Visit for more related articles at International Journal of Innovative Research in Computer and Communication Engineering

Abstract

The ever-increasing road traffic collisions, improved gathering, analyzing and tackling constructive information in view of traffic safety has become one of most vital concerns for local traffic authorities. The ultimate goal is to guarantee sound traffic management and rapid access to updated road traffic information for city travelers. Therefore, an effort to devise a traffic safety information platform based on cloud computing technology, which serves as an outstanding channel for message between traffic authority, staff and the public. This platform relies on data gathering & storing using Big data methodologies, analyzing the data using Data warehousing, and mining model, eagerly personalized to present traffic environment and trustworthy data from traffic accidents. The platform is completely integrated with matching variables such as people, vehicles, and environment, weather and road conditions.

Keywords

data mining, cloud computing, data warehousing, clustering

INTRODUCTION

Overview of traffic safety

According to the statistics published by World Health Organization (WHO), annual road traffic deaths and injuries around the world has reached 1.2 million and 50 million respectively, which regularly resulted in everlasting damages. With the modern development of information technology and the eternally growing threat to life from road traffic collisions, it has become one of most vital concerns for local traffic authorities to better gather, analyze and tackle helpful information in view of traffic safety with a vision to ensure sound traffic management and for city travelers to get speedy access to updated road traffic information in the expect of guiding their travel behaviors as well [2]. Therefore, an endeavor to design a traffic safety information management platform based on cloud computing, data warehousing and data mining, which serves as an outstanding channel for communication between traffic authority, staff and the public.
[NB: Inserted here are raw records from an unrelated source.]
/-- The rank of a firing in its cell: the urgent context first, then stream bodies, then the rest (R303, R361). -/
def fireRank (rg : Region) (f : Firing) : Nat :=
  if (rg.block f.ik.blk).urg then 0 else if f.body.isSome then 1 else 2

/-- A firing can begin as far as the divide unit goes. -/
def divFree (s : State) (i : Instr) (f : Firing) : Bool :=
  !usesDiv i || decide ((s.cell (s.cellOf f.rk f.x f.y)).divTo ≤ s.clk)

/-- A firing begins, or goes on: its cell has begun none in this clk, and none of a higher rank is ready there. -/
def firingGoes (s : State) (i : Instr) (f : Firing) : Bool :=
  f.began || ((s.cell (s.cellOf f.rk f.x f.y)).fireAt != some s.clk && divFree s i f && s.duties.all fun d =>
    match d.work with
    | .node j g =>
      !(decide (d.due ≤ s.clk) && !g.began && g.rk == f.rk && g.x == f.x && g.y == f.y && divFree s j g
        && decide (fireRank (s.region g.rk) g < fireRank (s.region f.rk) f))
    | .ev _ => true)

/-- What is in flight and due may take effect in this clk. -/
def dutyGoes (s : State) (k : Nat) (d : Duty) : Bool :=
  match d.work with
  | .node i f => firingGoes s i f
  | .ev (.tokenMatch rk t _) => tokenGoes s k d rk t
  | .ev _ => true

/-! ## Loops of stream cells (R358-R361) -/

/-- The block's nodes of one cell, in rank order. -/
def Block.inCell (b : Block) (x y : Nat) : List (Nat × Instr) := b.nodes.filter fun p => b.at p.1 == (x, y)

def isGen (out : Bool) : Instr → Bool
  | .gSgen n => (n.immField 17 16 == 2) == out
  | _ => false

/-- What a step issues: the values of the input generators, which take no issue clk, then the body nodes in
rank order (R361, R379). -/
def Block.issues (b : Block) (x y : Nat) : List (Nat × Instr) :=
  let here := b.inCell x y
  let bodies := b.bodies
  (here.filter fun p => isGen false p.2)
    ++ here.filter fun p => bodies.contains p.1 && !isGen false p.2 && !isGen true p.2

/-! ## Delay lines (R368, R369) -/

/-- The interleave count of a cell of a block, as its `rpt` sets it. -/
def Block.ilvOf (b : Block) (x y : Nat) : Nat :=
  ((b.inCell x y).findSome? fun p => match p.2 with | .gRpt n => some (n.immField 16 14 + 1) | _ => none).getD 1

def Block.wideOf (b : Block) (x y : Nat) : Bool :=
  ((b.inCell x y).findSome? fun p => match p.2 with | .gRpt n => some (n.immField 17 17 == 1) | _ => none).getD false

/-- Bytes of one interleave slot's part of a `dly`'s line. -/
def slotBytes (n : GNode) (wide : Bool) : Nat :=
  let g := if wide then 32 else 8
  let l := n.immField 9 0 + 1
  if n.immField 17 16 = 1 then l * (2 * g + 8) + 2 * g else l * g

/-- Bytes of a `dly`'s line (R369). -/
def lineBytes (n : GNode) (ilv : Nat) (wide : Bool) : Nat := slotBytes n wide * ilv

/-- Where a line lies: in f0-f2, in the cell's store, or in the M-cell of its unit row; and its first byte. -/
inductive LinePlace where
  | f (o : Nat)
  | store (o : Nat)
  | mcell (x y o : Nat)
  deriving DecidableEq, Repr

/-- The places of a cell's `dly` lines. Those of LOC 0 are taken in index order: in f0-f2 while the total there stays
within 96 bytes, the others in the local store from XBND on. -/
def Block.lines (b : Block) (x y xbnd : Nat) : List (Nat × LinePlace) :=
  ((b.inCell x y).foldl (fun (acc : Nat × Nat × List (Nat × LinePlace)) p =>
    match p.2 with
    | .gDly n =>
      let k := lineBytes n (b.ilvOf x y) (b.wideOf x y)
      let at_ := (acc.2.1 + 63) / 64 * 64
      if n.immField 15 15 = 1 then (acc.1, acc.2.1, acc.2.2 ++ [(p.1, .mcell (x / 4 * 4 + 2) y (4096 * n.immField 14 11))])
      else if acc.1 + k ≤ 96 then (acc.1 + k, acc.2.1, acc.2.2 ++ [(p.1, .f acc.1)])
      else (acc.1, at_ + k, acc.2.2 ++ [(p.1, .store at_)])
    | _ => acc) (0, xbnd, [])).2.2

def Block.linePlace (b : Block) (x y xbnd idx : Nat) : LinePlace :=
  (((b.lines x y xbnd).find? fun p => p.1 == idx).map (·.2)).getD (.f 0)

/-- The TVAL of an f register of the normal context (R413). -/
def fTval (k : Nat) : Word := w64 (2 ^ 63 + k)

/-- A word of a line, read from its storage by R189. -/
def lineWord (s : State) (rk : RKey) (x y : Nat) (pl : LinePlace) (o : Nat) : Except Trap Word :=
  let rg := s.region rk
  let at_ (a : Word) (r : Except Trap (List Byte)) : Except Trap Word :=
    match r with | .ok bs => .ok (bytesWord bs) | .error t => .error { t with tval := a }
  match pl with
  | .f b =>
    let k := (b + o) / 32
    let e := AMap.getD (s.cell (s.cellOf rk x y)).freg k {}
    if e.gen = 0xFFFF#16 then .error { cause := cPOISON, tval := fTval k }
    else if e.gen = rg.gen then .ok (w64 (e.val.toNat / 2 ^ (8 * ((b + o) % 32))))
    else if rg.trap then .error { cause := cGEN, tval := fTval k }
    else .ok 0#64
  | .store b => at_ (w64 (b + o)) (granRead (s.cell (s.cellOf rk x y)).store rg.gen rg.trap (b + o) 8)
  | .mcell mx my b => at_ (w64 (b + o)) (granRead (s.cell (s.cellOf rk mx my)).mem rg.gen rg.trap (b + o) 8)

/-- `k` words of a line. -/
def lineWords (s : State) (rk : RKey) (x y : Nat) (pl : LinePlace) (o : Nat) : Nat → Except Trap (List Word)
  | 0 => .ok []
  | k + 1 =>
    match lineWord s rk x y pl o with
    | .error t => .error t
    | .ok w =>
      match lineWords s rk x y pl (o + 8) k with
      | .error t => .error t
      | .ok ws => .ok (w :: ws)

/-- A step of a cell: its interleave slot and round (R361). -/
def Loop.slotAt (l : Loop) (step : Nat) : Nat := step % l.ilv
def Loop.roundAt (l : Loop) (step : Nat) : Nat := step / l.ilv

/-- Bytes of a value in a loop. -/
def Loop.g (l : Loop) : Nat := if l.wide then 32 else 8

/-- The tags of a node's line in the slot of a step, and the place there of the value that a delay-mode `dly` emits in
the step, and that the step's input then takes. -/
def Loop.dlyTags (l : Loop) (idx step : Nat) : DlyTags := AMap.getD l.dlys (8 * idx + l.slotAt step) {}
def Loop.delayNo (l : Loop) (idx : Nat) (n : GNode) (step : Nat) : Nat :=
  ((l.dlyTags idx step).head + l.roundAt step) % (n.immField 9 0 + 1)
def Loop.delayAt (l : Loop) (idx : Nat) (n : GNode) (step : Nat) : Nat :=
  l.slotAt step * slotBytes n l.wide + l.delayNo idx n step * l.g

/-- The values of a step's delay-mode `dly` nodes leave, D rounds after they came (R368); with them a loop may issue the
step. -/
def emitDlys (s : State) (rk : RKey) (x y : Nat) (l : Loop) (b : Block) : State :=
  let c := s.cell (s.cellOf rk x y)
  let all := (b.inCell x y).filter fun p => match p.2 with | .gDly n => n.immField 17 16 == 0 | _ => false
  let got : Except (Nat × Trap) (List (Nat × GNode × Fmt × List Word)) := all.foldr (fun p acc =>
    match acc, p.2 with
    | .error e, _ => .error e
    | .ok r, .gDly n =>
      match lineWords s rk x y (b.linePlace x y c.xbnd p.1) (l.delayAt p.1 n l.step) (l.g / 8) with
      | .error t => .error (p.1, t)
      | .ok ws =>
        let ft := (l.dlyTags p.1 l.step).tags.getD (l.delayNo p.1 n l.step) n.fmt
        .ok ((p.1, n, ft, ws) :: r)
    | .ok r, _ => .ok r) (.ok [])
  let f (idx : Nat) : Firing := { rk := rk, ik := l.ik, x := x, y := y, slot := l.slot, idx := idx, body := some l.step }
  match got with
  | .error (idx, t) => s.fireFault (f idx) t []
  | .ok vs =>
    let s := s.modCell (s.cellOf rk x y) fun c => c.modLoop l.ik l.slot fun l => { l with emit := l.step + 1 }
    vs.foldl (fun s v =>
      let (idx, n, ft, ws) := v
      let t (s : State) (to_ : BitVec 10) : State := s.sendT (f idx) to_ (nodeClk (.gDly n)) ws ft n.act l.ik.ctx l.ik.iter
      t (t s n.t0) n.t1) s

/-- The slots a body node reads. -/
def bodyNeeds (i : Instr) : List Bool :=
  match i with
  | .gSgen n => [false, n.immField 17 16 == 2, false]
  | i => needs false i

/-- The head of a body slot: its sticky token, or the first queued value. -/
def bodyHead (rg : Region) (key : Nat) (c : Cell) (l : Loop) (idx dop : Nat) : Option (MTok × Bool) :=
  match stickyTok rg key c l.slot idx l.ik.ctx dop with
  | some m => some (m, true)
  | none => ((AMap.getD l.queues (4 * idx + dop) []).head?).map fun m => (m, false)

/-- The operands of a body node, and the loop without the queued ones; none where one is not present. -/
def bodyOps (rg : Region) (key : Nat) (c : Cell) (l : Loop) (i : Instr) (idx : Nat) : Option (List (Option MTok) × Loop) :=
  (List.range 3).foldl (fun acc dop =>
    match acc with
    | none => none
    | some (ops, l) =>
      if !(bodyNeeds i).getD dop false then some (ops ++ [none], l)
      else
        match bodyHead rg key c l idx dop with
        | none => none
        | some (m, true) => some (ops ++ [some m], l)
        | some (m, false) =>
          some (ops ++ [some m], { l with queues := AMap.set l.queues (4 * idx + dop) ((AMap.getD l.queues (4 * idx + dop) []).drop 1) }))
    (some ([], l))

/-- The rounds a cell has run. -/
def Loop.rounds (l : Loop) : Nat := l.step / l.ilv

/-- Values of a body slot's queue that a `dly` sent ahead of the steps they are for: that of the next step, or
a chunk's local states, one for each slot. -/
def dlyAhead (b : Block) (ilv key : Nat) : Nat :=
  b.nodes.foldl (fun n p =>
    match p.2 with
    | .gDly g =>
      let feeds (t : BitVec 10) : Bool := match target t with | some (i, dop) => 4 * i + dop == key | none => false
      if g.immField 17 16 = 1 then (if feeds g.t0 then max n ilv else n)
      else if feeds g.t0 || feeds g.t1 then max n 1 else n
    | _ => n) 0

/-- At a round boundary the loop is at its end (R362): what a `dly` sent ahead is no value left to
consume. -/
def Loop.atEnd (l : Loop) (b : Block) : Bool :=
  let n := (l.n.getD 0#64).toNat
  let idle := l.queues.all fun q => decide (q.2.length ≤ dlyAhead b l.ilv q.1)
  l.step % l.ilv = 0 && l.rank = 0 &&
    (if l.ups then (n != 0 && n ≤ l.rounds) || (l.finL && idle) else n ≤ l.rounds)

/-- Drain steps of a cell's chunk-mode nodes: L rounds (R370). -/
def drainSteps (b : Block) (x y : Nat) (l : Loop) : Nat :=
  (b.inCell x y).foldl (fun n p =>
    match p.2 with
    | .gDly g => if g.immField 17 16 = 1 then max n ((g.immField 9 0 + 1) * l.ilv) else n
    | _ => n) 0

/-- The output generators have performed every write (R362). -/
def outsDone (b : Block) (x y : Nat) (l : Loop) : Bool :=
  (b.inCell x y).all fun p => !isGen true p.2 || l.step ≤ AMap.getD l.outs p.1 0

def bodyFiring (rk : RKey) (l : Loop) (x y idx step : Nat) (ops : List (Option MTok)) : Firing :=
  { rk := rk, ik := l.ik, x := x, y := y, slot := l.slot, idx := idx, l := ops.getD 0 none, r := ops.getD 1 none
    p := ops.getD 2 none, body := some step }

/-- Output generators whose value is here write it (R379), up to the step under way. -/
def pumpOuts (s : State) (rk : RKey) (x y : Nat) (l : Loop) (b : Block) : State :=
  ((b.inCell x y).filter fun p => isGen true p.2).foldl (fun s p =>
    let key := s.cellOf rk x y
    match (s.cell key).loop? l.ik l.slot with
    | none => s
    | some l =>
      match bodyOps (s.region rk) key (s.cell key) l p.2 p.1 with
      | none => s
      | some (ops, l') =>
        let v := AMap.getD l.outs p.1 0
        if l.step < v || (v == l.step && l.atEnd b) then s else
        let s := s.modCell key fun c => c.modLoop l.ik l.slot fun _ => { l' with outs := AMap.set l.outs p.1 (v + 1) }
        s.fireAfter 0 p.2 (bodyFiring rk l x y p.1 v ops)) s

/-- The loop of a cell goes on: its next issue, its drain, or its finish. -/
def pumpLoop (s : State) (rk : RKey) (x y : Nat) (l : Loop) : State :=
  let rg := s.region rk
  let key := s.cellOf rk x y
  let b := rg.block l.ik.blk
  let stopped := rg.isParked l.ik.ctx || (rg.faults.any fun h => h.ik == l.ik)
    || (match rg.wave with | some w => w.saved.contains key | none => false)
  if !l.started || l.finished || stopped then s
  else
    let s := pumpOuts s rk x y l b
    let l := ((s.cell key).loop? l.ik l.slot).getD l
    let put (s : State) (l : Loop) : State := s.modCell key fun c => c.modLoop l.ik l.slot fun _ => l
    if l.busy then s
    else if l.atEnd b || 0 < l.drain then
      if l.drain < drainSteps b x y l then
        -- CHUNK_DRAIN: the chunk-mode nodes issue alone
        let d := (b.inCell x y).filter fun p =>
          match p.2 with | .gDly g => g.immField 17 16 == 1 && l.drain < (g.immField 9 0 + 1) * l.ilv | _ => false
        let s := put s { l with drain := l.drain + 1, busy := true }
        d.foldl (fun s p => s.startFire 1 p.2 (bodyFiring rk l x y p.1 (l.step + l.drain) [])) s
      else if outsDone b x y l then
        let c := (b.cells.find? fun k => b.cellXY k == (x, y)).getD 0
        s.onceAfter 1 (.streamLoopFinish rk l.ik c)
      else s
    else
      let s := if l.rank = 0 ∧ l.emit ≤ l.step then emitDlys s rk x y l b else s
      let l := ((s.cell key).loop? l.ik l.slot).getD l
      if l.emit ≤ l.step then s
      else
        match (b.issues x y)[l.rank]? with
        | none =>
          let outs := (b.inCell x y).filter fun p => isGen true p.2
          if !(b.issues x y).isEmpty then put s { l with step := l.step + 1, rank := 0 }
          -- a cell that only writes keeps step with its output generators
          else if !outs.isEmpty then
            if outs.any fun p => AMap.getD l.outs p.1 0 ≤ l.step then s else put s { l with step := l.step + 1, rank := 0 }
          -- one that issues nothing passes its N rounds at once
          else match l.n with
            | some n => if n = 0#64 then s else put s { l with step := n.toNat * l.ilv, emit := n.toNat * l.ilv }
            | none => s
        | some (idx, i) =>
          match bodyOps rg key (s.cell key) l i idx with
          | none => s
          | some (ops, l') =>
            let s := put s { l' with rank := l.rank + 1, busy := true }
            let f := bodyFiring rk l x y idx l.step ops
            if isGen false i then s.fireAfter 0 i f else s.startFire 0 i f

/-- A step boundary passes before the next issue. -/
def pumpTwice (s : State) (rk : RKey) (x y : Nat) (l : Loop) : State :=
  let s := pumpLoop s rk x y l
  match (s.cell (s.cellOf rk x y)).loop? l.ik l.slot with
  | some l' => if l'.rank = 0 ∧ l'.step ≠ l.step then pumpLoop s rk x y l' else s
  | none => s

/-- A loop may start (R359, R360): N, the descriptors, the start token, and no earlier instance of the block that is
uncommitted. -/
def mayStart (s : State) (rk : RKey) (x y : Nat) (l : Loop) : Bool :=
  let rg := s.region rk
  let b := rg.block l.ik.blk
  !l.started && !l.finished && l.n.isSome && rg.live l.ik && (!l.wst || l.startL)
    && ((b.inCell x y).all fun p =>
      match p.2 with | .gSgen n => (AMap.get? l.gens (n.immField 17 16)).isSome | _ => true)
    && !(rg.insts.any fun j => j.ik.blk == l.ik.blk && j.ik != l.ik && j.admitted && !j.committed
      && match rg.inst? l.ik with | some i => decide (j.adm < i.adm) | none => true)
It aims to obtain full benefit of road safety information database in effort to simplify, judge and predict different safety information such as traffic accident black spots, vehicle types legally responsible to serious accidents and weather based on already occurred accidents on one hand and share detailed traffic conditions without hindrance such as road condition, potential risks, disasters and weather [21].

Data Warehouse

Data warehouse is a database used for reporting and data analysis. Integrating data from one or more contrasting sources creates a middle storehouse of data. It store existing and historical data and are used for creating, trending reports for senior management reporting such as yearly and quarterly comparisons. The data stored in the warehouse is uploaded from the operational systems. The typical extract transform load (ETL) based data warehouse uses staging, data integration, and access layers to house its key functions. The staging layer or staging database stores raw data extracted from each of the dissimilar source data systems. The integration layer integrates the dissimilar data sets by transforming the data from the staging layer often storing this transformed data in an operational data store (ODS) database. The integrated data are then moved to yet another database, often called the data warehouse database, where the data is arranged into hierarchical groups often called dimensions and into facts and aggregate facts. The access layer helps users retrieve data. A data warehouse constructed from an integrated data source system does not require ETL, staging databases, or operational data store databases. This integrated data warehouse architecture supports the drill down from the aggregate data of the data warehouse to the transactional data of the integrated source data systems. The data warehouse focuses on data storage. The main source of the data is cleaned, transformed, catalogued and made available for use by managers and other business professionals for data mining, online analytical processing, market research and decision support. However, the means to retrieve and analyze data, to extract, transform and load data, and to manage the data dictionary, business intelligence tools, tools to extract data into the repository, and tools to manage and retrieve metadata are also considered important components of a data warehousing system.

Data Mining

Data mining is the computational procedure of discovering patterns in huge data sets involving methods at the intersection of artificial, machine learning, statistics, and database systems. The general objective of the data mining process is to extract information from a data set and transform it into an understandable structure for further use. apart from the raw analysis stage, it involves database & data management aspects, data pre-processing, model and inference considerations, interestingness metrics, complexity considerations, post-processing of discovered structures, visualization, and online updating. The real data mining task is the automatic or semi-automatic analysis of large quantities of data to extract previously unfamiliar remarkable patterns such as groups of data records (cluster analysis), unusual records (anomaly detection) and dependencies (association rule mining). These patterns can then be seen as a kind of summary of the input data and may be used in further analysis.

Data mining involves six common classes of tasks

• Anomaly detection (Outlier/change/deviation detection) – The detection of unusual data records, that might be interesting or data errors that require additional investigation.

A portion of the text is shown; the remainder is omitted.